Exercise brief:
Search the data below for the line containing "512 bytes. -/", then please set down that line and all remaining ones exactly as written.

========

-- ==== Sys2Proof/Config.lean ====
section
/-!
DEFINITION. What an implementation fixes and the free values: constants with no body, so that nothing can be proved of
their values.
-/
namespace Sys2Proof

/-- The free values (log entry 1): the value of the n-th draw. -/
opaque Config.freeValue : Nat → Nat

/-- The module's serial number, 16 bytes (R424: `0x2000:02`), fixed at manufacture. -/
opaque Config.serialNumber : Bytes

/-- The part number text (`0x2000:03`). -/
opaque Config.partNumber : Bytes

/-- Die step and board issue (`0x1009`). -/
opaque Config.hwVersion : Bytes

/-- Plisyn's vendor ID (`0x1018:01`). -/
opaque Config.vendorId : Nat

/-- The hash that the manufacturer burned into root-key slot 0 (R448). -/
opaque Config.rootKeyHash : Bytes

/-- FWDIGEST of the factory image (R452). -/
opaque Config.factoryDigest : Bytes

/-- Bytes 4 to 19 of the factory image's manifest (`0x2802:01`). -/
opaque Config.factoryManifest : Bytes

/-- SHA-512 of the boot ROM (R457). -/
opaque Config.romDigest : Bytes

/-- Certificate n of the chain of R455, root first. -/
opaque Config.certificate : Nat → Bytes

/-- The n-th draw of 64 random bytes (CHALLENGE, R458). -/
opaque Config.random : Nat → Bytes

/-- The attestation key's RSASSA-PSS signature of a message (R218, R454): 512 bytes. -/
opaque Config.attest : Bytes → Bytes

/-- The data that IDCODE and the read-only scan instructions of the test access port shift out (R460). -/
opaque Config.tapData : Nat → Bytes

/-- The full-issue current per cell of a block, recorded at test, 0.1 A (R308). -/
opaque Config.ifull : Nat → Nat

/-- The low digest of a serial number that `0x2100:0B` and TIME messages carry (R281, R407). -/
opaque Config.serialHash : Bytes → Nat

/-- Is a module a member of a commit group, or of a feed group, of more than one module? The spec names no object that
lists the members (log entry 18). -/
opaque Config.groupMember : Nat → Nat → Bool
opaque Config.feedMember : Nat → Nat → Bool

/-- Has the module with this serial hash ROLE MASTER? An announcement does not say so (R276, R407; log entry 102). -/
opaque Config.masterRole : Nat → Bool

/-- The 50 characters of lines 2 and 3 of a display page from the values it shows (R478): the spec gives the content of a page, not
its layout. -/
opaque Config.pageText : Nat → List Nat → Bytes

/-- The mnemonic of a MECHANISM that Table: Check causes does not list (R479). -/
opaque Config.causeText : Nat → Bytes

/-- The signature of an SPDM response with the attestation key, by draw and response (log entry 46). -/
opaque Config.spdmSignature : Nat → Bytes → Bytes

/-- The value of a named operation at operands for which the spec states no result. -/
opaque Config.openResult : String → List Nat → Nat

end Sys2Proof
end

========

Response to the exercise:
/-- The attestation key's RSASSA-PSS signature of a message (R218, R454): 512 bytes. -/
opaque Config.attest : Bytes → Bytes

/-- The data that IDCODE and the read-only scan instructions of the test access port shift out (R460). -/
opaque Config.tapData : Nat → Bytes

/-- The full-issue current per cell of a block, recorded at test, 0.1 A (R308). -/
opaque Config.ifull : Nat → Nat

/-- The low digest of a serial number that `0x2100:0B` and TIME messages carry (R281, R407). -/
opaque Config.serialHash : Bytes → Nat

/-- Is a module a member of a commit group, or of a feed group, of more than one module? The spec names no object that
lists the members (log entry 18). -/
opaque Config.groupMember : Nat → Nat → Bool
opaque Config.feedMember : Nat → Nat → Bool

/-- Has the module with this serial hash ROLE MASTER? An announcement does not say so (R276, R407; log entry 102). -/
opaque Config.masterRole : Nat → Bool

/-- The 50 characters of lines 2 and 3 of a display page from the values it shows (R478): the spec gives the content of a page, not
its layout. -/
opaque Config.pageText : Nat → List Nat → Bytes

/-- The mnemonic of a MECHANISM that Table: Check causes does not list (R479). -/
opaque Config.causeText : Nat → Bytes

/-- The signature of an SPDM response with the attestation key, by draw and response (log entry 46). -/
opaque Config.spdmSignature : Nat → Bytes → Bytes

/-- The value of a named operation at operands for which the spec states no result. -/
opaque Config.openResult : String → List Nat → Nat

end Sys2Proof
end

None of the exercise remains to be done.